Untitled (Night Train) (1989) at the Museum of Modern Art in 2022

Later in his career, Hammons has explored the sculptural medium in creating pieces. In his 1970's Spade series included works such as Bird (1973) where the jazz musician Charlie Parker is evoked by a spade emerging from the mouthpiece of a saxophone. The name of the piece reflecting Parker's nickname of "Yardbird" or "Bird". Similarly, there is Spade with Chains (1973), where the artist employs the provocative, derogatory term, coupled with the literal gardening instrument, in order to make a visual pun between the blade of a shovel and an African mask, and a contemporary statement about the issues of bondage and resistance. In his seminal piece, African-American Flag (1990) Hammons tackles the topic head-on. The piece depicts the American Flag in the Garvey Colours of Black, Red and Green (Pan-African Colours), these colours also being used in the UNIA Flag. The importance of this piece is demonstrated in its status as part of the permanent collection of the Museum of Modern Art in New York. A copy of the flag is hoisted at the entrance of the Studio Museum in Harlem. Hammons also created a pan-African flag in his work Oh say can you see (2017).
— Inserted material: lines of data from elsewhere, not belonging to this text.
/-- Headline, R16 to R20, R26: every step of every agent keeps the invariant: the buffers' memory is canonical, `BUSY` and `DONE`
are never both 1, `ERR` is 0 while busy and one of the core's own codes, the command in progress or last completed is latched and
is what `CMD` reads, and with both 0 nothing was accepted since reset. -/
def Obligations.EveryStepKeepsTheInvariant : Prop :=
  ∀ s t, CoreInvariant s → step s = .next t → CoreInvariant t

/-! ### STATUS -/

/-- R17: the bits of the `STATUS` word, the reserved ones 0; a host write to it changes nothing and raises no error. -/
def Obligations.StatusWordHasItsFourFields : Prop :=
  (∀ st : Status, st.word.getLsbD 0 = st.busy ∧ st.word.getLsbD 1 = st.done ∧ st.word.extractLsb' 2 2 = 0 ∧
    st.word.extractLsb' 4 3 = st.err.code ∧ st.word.getLsbD 7 = false ∧ st.word.getLsbD 8 = st.werr ∧
    st.word.extractLsb' 9 23 = 0) ∧
  State.reset.status.word = 0 ∧
  ∀ s v, memWrite 0x04 4 v s = .ok s

/-- R18: `BUSY` is set only by the acceptance of a command and cleared only by that command's completion or by reset; while it is
1 no second command is accepted. -/
def Obligations.BusyIsSetByAcceptanceAndClearedByCompletion : Prop :=
  ∀ s t, step s = .next t →
    (s.status.busy = false → t.status.busy = true →
      nextTurn s = .host ∧ ∃ v rest, s.pending = .write 0 4 v :: rest ∧ t.cmd = v ∧ t.lcmd = some v) ∧
    (s.status.busy = true → t.status.busy = false →
      nextTurn s = .reset ∨ (nextTurn s = .core ∧ s.lcmd.isSome = true ∧ t.status.done = true)) ∧
    (s.status.busy = true → t.status.busy = true → t.cmd = s.cmd ∧ t.lcmd = s.lcmd)

/-- R19: `DONE` is set by the step that completes the command, the one that clears `BUSY`, and by no other; it is cleared by an
acceptance and by a reset, and by nothing else; no step makes `BUSY` and `DONE` both 1; and `BUSY = 0, DONE = 0` goes on meaning
that no command was accepted since reset. -/
def Obligations.DoneIsSetByCompletionAndClearedByAcceptance : Prop :=
  ∀ s t, step s = .next t →
    (s.status.done = false → t.status.done = true →
      nextTurn s = .core ∧ s.status.busy = true ∧ t.status.busy = false) ∧
    (s.status.done = true → t.status.done = false →
      nextTurn s = .reset ∨ (nextTurn s = .host ∧ s.status.busy = false ∧ t.status.busy = true)) ∧
    (s.status.busy = true → t.status.busy = false → nextTurn s ≠ .reset → t.status.done = true) ∧
    (s.status.busy = false → t.status.busy = true → t.status.done = false) ∧
    (nextTurn s = .reset → t.status.done = false) ∧
    ((s.status.busy && s.status.done) = false → (t.status.busy && t.status.done) = false) ∧
    ((s.status.busy = false → s.status.done = false → s.lcmd = none) →
      t.status.busy = false → t.status.done = false → t.lcmd = none)

/-- R20: the core's completion writes the code of the outcome into `ERR`, one of 0, 2 and 4; every other step keeps `ERR`
but for an acceptance and a reset, which clear it; no step makes it other than 0 while `BUSY = 1`. -/
def Obligations.ErrHoldsTheCodeOfTheOutcome : Prop :=
  ∀ s t, step s = .next t →
    (∀ w, nextTurn s = .core → s.status.busy = true → s.lcmd = some w →
      t.status.err = commandCheck w ∧
      (t.status.err.code = 0 ∨ t.status.err.code = 2 ∨ t.status.err.code = 4)) ∧
    (nextTurn s ≠ .core ∨ s.status.busy = false → t.status.err = s.status.err ∨
      (t.status.err = .none ∧
        (nextTurn s = .reset ∨ (nextTurn s = .host ∧ s.status.busy = false ∧ t.status.busy = true)))) ∧
    (nextTurn s = .reset ∨ (nextTurn s = .host ∧ s.status.busy = false ∧ t.status.busy = true) → t.status.err = .none) ∧
    (s.status.busy = false ∨ s.status.err = .none → t.status.busy = true → t.status.err = .none)

/-- R21: a host write to `CMD`, `MASK`, `PIX` or `BLKW` while `BUSY = 1` only sets `WERR`; writes to `STATUS` and `ERRMETRIC` never
set it; it is cleared only by an acceptance or a reset. -/
def Obligations.BusyWriteIsDroppedAndWerrIsSticky : Prop :=
  (∀ s a v, s.status.busy = true → a % 4 = 0 → (a = 0x00 ∨ a = 0x08 ∨ (0x40 ≤ a ∧ a < 0x90)) →
    memWrite a 4 v s = .ok { s with status := { s.status with werr := true } }) ∧
  (∀ s a v, a = 0x04 ∨ a = 0x0C → memWrite a 4 v s = .ok s) ∧
  ∀ s t, step s = .next t → s.status.werr = true → t.status.werr = false →
    nextTurn s = .reset ∨
      (nextTurn s = .host ∧ s.status.busy = false ∧ t.status.busy = true ∧ ∃ v rest, s.pending = .write 0 4 v :: rest)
The title of this work refers to lyrics of "The Star-Spangled Banner". Whilst African-American Flag "is a nod to the centrality of the Black experience in America, then Oh Say Can You See – faded, tattered and riddled with holes – is emblematic of the backlash against that belief." Frieze named this later work No.8 of "The 25 Best Works of the 21st Century".
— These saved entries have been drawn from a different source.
/-- The color error of a block of sixteen texels fits in 31 bits. -/
theorem encodeColor_err_le (p : Params) (fmt : Format) (fit : Fit) (wba : Bool) (mask : BitVec 16) {tx : List Texel}
    (h : tx.length = 16) : (encodeColor p fmt fit wba mask tx).err ≤ 16 * (256 * (3 * (255 * 255))) := by
  obtain ⟨qa, qb, -, -, he⟩ := encodeColor_eval p fmt fit wba mask tx
  rw [he]
  have hl : (samplesOf p fmt wba mask tx).length = 16 := by simp [samplesOf, h]
  rw [← hl]
  apply sum_map_le
  intro t ht
  obtain ⟨i, x, rfl⟩ := samplesOf_mem ht
  unfold sampleError
  split
  · omega
  · apply Nat.mul_le_mul (texelWeight_le wba x)
    have hx := texelRgb_le x
    have hc := colorAt_le (fourColorMode fmt (storageOrder (threeColor (samplesOf p fmt wba mask tx)) qa qb).1
      (storageOrder (threeColor (samplesOf p fmt wba mask tx)) qa qb).2)
      (storageOrder (threeColor (samplesOf p fmt wba mask tx)) qa qb).1
      (storageOrder (threeColor (samplesOf p fmt wba mask tx)) qa qb).2
    refine (Nat.add_le_add (Nat.add_le_add (sqDiff_le hx.1 (hc _).1) (sqDiff_le hx.2.1 (hc _).2.1))
      (sqDiff_le hx.2.2 (hc _).2.2.1)).trans ?_
    omega

/-- The error of a channel of sixteen texels, for any two 8-bit endpoints. -/
theorem channelBlockOf_err_le (ch : Texel → Byte) (mask : BitVec 16) {tx : List Texel} (h : tx.length = 16) {e0 e1 : Nat}
    (h0 : e0 ≤ 255) (h1 : e1 ≤ 255) : (channelBlockOf (channelSamples ch mask tx) e0 e1).err ≤ 16 * (255 * 255) := by
  have hl : (channelSamples ch mask tx).length = 16 := by simp [channelSamples, h]
  rw [← hl]
  apply sum_map_le
  intro t ht
  obtain ⟨i, hi, rfl⟩ := List.mem_mapIdx.1 ht
  unfold channelSampleError
  split
  · omega
  · have := (ch tx[i]).isLt
    exact sqDiff_le (by simp only; omega) (channelAt_le h0 h1 _)

theorem encodeChannel_err_le (ch : Texel → Byte) (fit : Fit) (mask : BitVec 16) {tx : List Texel}
    (h : tx.length = 16) : (encodeChannel ch fit mask tx).err ≤ 16 * (255 * 255) := by
  obtain ⟨e0, e1, h0, h1, he⟩ := encodeChannel_eval ch fit mask tx
  rw [he]
  exact channelBlockOf_err_le ch mask h h0 h1

/-! ### Reading back a serialized sub-block (rules R67 to R71) -/

/-- A field written little-endian in the middle of a block is read back. -/
theorem blockField_append (pre post : List Byte) (n v : Nat) (hv : v < 256 ^ n) :
    blockField (pre ++ leBytes n v ++ post) pre.length n = v := by
  unfold blockField
  rw [List.append_assoc, List.drop_left]
  have : (leBytes n v ++ post).take n = leBytes n v := by
    rw [List.take_append_of_le_length (by simp), List.take_of_length_le (by simp)]
  rw [this, leNat_leBytes_of_lt hv]

theorem colorIndex_packDigits {ds : List Nat} (h : ∀ d ∈ ds, d < 4) {i : Nat} (hi : i < ds.length) :
    colorIndex (packDigits 4 ds) i = ds[i] := by
  rw [colorIndex, bitField_eq, show (2 : Nat) ^ (2 * i) = 4 ^ i by rw [pow_mul]; norm_num]
  exact packDigits_digit h hi

theorem channelIndex_packDigits {ds : List Nat} (h : ∀ d ∈ ds, d < 8) {i : Nat} (hi : i < ds.length) :
    channelIndex (packDigits 8 ds) i = ds[i] := by
  rw [channelIndex, bitField_eq, show (2 : Nat) ^ (3 * i) = 8 ^ i by rw [pow_mul]; norm_num]
  exact packDigits_digit h hi

theorem alphaNibble_packDigits {ds : List Nat} (h : ∀ d ∈ ds, d < 16) {i : Nat} (hi : i < ds.length) :
    alphaNibble (packDigits 16 ds) i = ds[i] := by
  rw [alphaNibble, bitField_eq, show (2 : Nat) ^ (4 * i) = 16 ^ i by rw [pow_mul]; norm_num]
  exact packDigits_digit h hi

/-- Decoding a color sub-block that was just serialized gives the entries its indices name. -/
theorem decodeColor_colorBytes (fmt : Format) (pre post : List Byte) {c0 c1 : Nat} {idx : List Nat} (h0 : c0 < 65536)
    (h1 : c1 < 65536) (hl : idx.length = 16) (hi : ∀ d ∈ idx, d < 4) :
    decodeColor fmt pre.length (pre ++ colorBytes c0 c1 idx ++ post) =
      idx.map (colorAt (colorPalette (fourColorMode fmt c0 c1) c0 c1)) := by
  have hp : packDigits 4 idx < 256 ^ 4 := by
    have := packDigits_lt hi
    rw [hl] at this
    exact this.trans_le (by decide)
  have e0 : blockField (pre ++ colorBytes c0 c1 idx ++ post) pre.length 2 = c0 := by
    have := blockField_append pre (leBytes 2 c1 ++ leBytes 4 (packDigits 4 idx) ++ post) 2 c0 (by simpa using h0)
    simpa [colorBytes, List.append_assoc] using this
  have e1 : blockField (pre ++ colorBytes c0 c1 idx ++ post) (pre.length + 2) 2 = c1 := by
    have := blockField_append (pre ++ leBytes 2 c0) (leBytes 4 (packDigits 4 idx) ++ post) 2 c1 (by simpa using h1)
    simpa [colorBytes, List.append_assoc] using this
  have e2 : blockField (pre ++ colorBytes c0 c1 idx ++ post) (pre.length + 4) 4 = packDigits 4 idx := by
    have := blockField_append (pre ++ leBytes 2 c0 ++ leBytes 2 c1) post 4 (packDigits 4 idx) hp
    simpa [colorBytes, List.append_assoc, Nat.add_assoc] using this
  unfold decodeColor
  simp only [e0, e1, e2]
  apply List.ext_getElem
  · simp [hl]
  · intro i hi1 hi2
    have hlt : i < idx.length := by simpa using hi2
    simp [colorIndex_packDigits hi hlt]

/-- Decoding a channel sub-block that was just serialized gives the entries its indices name. -/
theorem decodeChannel_channelBytes (pre post : List Byte) {e0 e1 : Nat} {idx : List Nat} (h0 : e0 ≤ 255) (h1 : e1 ≤ 255)
    (hl : idx.length = 16) (hi : ∀ d ∈ idx, d < 8) :
    decodeChannel pre.length (pre ++ channelBytes e0 e1 idx ++ post) =
      idx.map (channelAt (channelPalette e0 e1)) := by
  have hp : packDigits 8 idx < 256 ^ 6 := by
    have := packDigits_lt hi
    rw [hl] at this
    exact this.trans_le (by decide)
  have f0 : blockField (pre ++ channelBytes e0 e1 idx ++ post) pre.length 1 = e0 := by
    have := blockField_append pre (leBytes 1 e1 ++ leBytes 6 (packDigits 8 idx) ++ post) 1 e0 (by omega)
    simpa [channelBytes, List.append_assoc] using this
  have f1 : blockField (pre ++ channelBytes e0 e1 idx ++ post) (pre.length + 1) 1 = e1 := by
    have := blockField_append (pre ++ leBytes 1 e0) (leBytes 6 (packDigits 8 idx) ++ post) 1 e1 (by omega)
    simpa [channelBytes, List.append_assoc] using this
  have f2 : blockField (pre ++ channelBytes e0 e1 idx ++ post) (pre.length + 2) 6 = packDigits 8 idx := by
    have := blockField_append (pre ++ leBytes 1 e0 ++ leBytes 1 e1) post 6 (packDigits 8 idx) hp
    simpa [channelBytes, List.append_assoc, Nat.add_assoc] using this
  unfold decodeChannel
  simp only [f0, f1, f2]
  apply List.ext_getElem
  · simp [hl]
  · intro i hi1 hi2
    have hlt : i < idx.length := by simpa using hi2
    simp [channelIndex_packDigits hi hlt]

/-- Decoding an explicit alpha sub-block that was just serialized gives 17 times each nibble. -/
theorem decodeAlpha_alphaBytes (post : List Byte) {a4 : List Nat} (hl : a4.length = 16) (hi : ∀ d ∈ a4, d < 16) :
    decodeAlpha (alphaBytes a4 ++ post) = a4.map (17 * ·) := by
  have hp : packDigits 16 a4 < 256 ^ 8 := by
    have := packDigits_lt hi
    rw [hl] at this
    exact this.trans_le (by decide)
  have e : blockField (alphaBytes a4 ++ post) 0 8 = packDigits 16 a4 := by
    simpa [alphaBytes] using blockField_append [] post 8 (packDigits 16 a4) hp
  unfold decodeAlpha
  simp only [e]
  apply List.ext_getElem
  · simp [hl]
  · intro i hi1 hi2
    have hlt : i < a4.length := by simpa using hi2
    simp [alphaNibble_packDigits hi hlt]

end Sys2Proof.Machine
end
These racial themes have been explored in other sculptural pieces. Hammons use of discarded or abject materials, including but not limited to elephant dung, chicken parts, strands of African-American hair, and bottles of cheap wine provide a crucial interpretation of American life, and art history, from the perspective of a Black person. Many critics see these objects as evocative of the desperation of the poor, Black urban class, but Hammons reportedly saw a sort of sacrosanct or ritualistic power in these materials, which is why he utilized them so extensively. For example, using hair gathered from barbershops and pasting it on top of large stones. These discarded objects have become some of David's Hammons most well known sculptures that represent the life of an African-America living in the United States. His Untitled piece, made over construction rebar coated with dreadlocked hair, was sold to the Whitney Museum for a hundred thousand dollars in 1992. Hammons piece In the Hood has evolved to be a symbol of what it is like to be young, black, and a male. The sculpture was done in 1993 and showed in the Mnuchin Gallery in New York. This simple sculpture is a cut piece of cloth nailed to the wall with a wire threaded through the lining to open the hood up evoking the idea of lynching and becomes a microcosm for what it is like being black in America. It may be simple, but it is so effective and aligns with how much of Hammons' work is done. In the Hood' was recast in the cultural-limelight when images of the piece were used as profile pictures on social media for Black Lives Matter supporters following the killing of Trayvon Martin.

However, Hammons artwork is not limited to dealing with the theme of race. He also tackles hierarchical class structure by reflecting it in the dynamic between young black men and basketball. Hammons created a series of larger-than-life basketball hoops, meticulously decorated with bottle caps, evoking Islamic mosaic and design. An example of these 'altars' is High Falutin or Basketball Chandelier, the latter placing a basketball hoop at its standard height, but rendered unusable by his use of materials - cut glass beads and ornamental sconces.. However, where this theme is most prominently demonstrated is in his 1986 piece Higher Goals. Hammons places an ordinary basketball hoop, net, and backboard on a three-story high pole - commenting on the almost impossible aspirations of sports stardom as a way out of the ghetto. Hammons is noted to say, "It takes five to play on a team, but there are thousands who want to play—not everyone will make it, but even if they don't at least they tried." Higher Goals was on view at the Cadman Plaza Park in New York from 1986 to 1987. He continues his 'Bird' pieces with his 1990 work of the same name. This time he addresses how African-American's have been given wide opportunities in certain industries, such as music and sport, however limited opportunities in others, for example, the Arts. This piece places a basketball, which is adorned with feathers and chicken wire, in the frame of a white-painted Victorian birdcage. The cage symbolizing the metaphorical cage that the African-American community still finds themselves in.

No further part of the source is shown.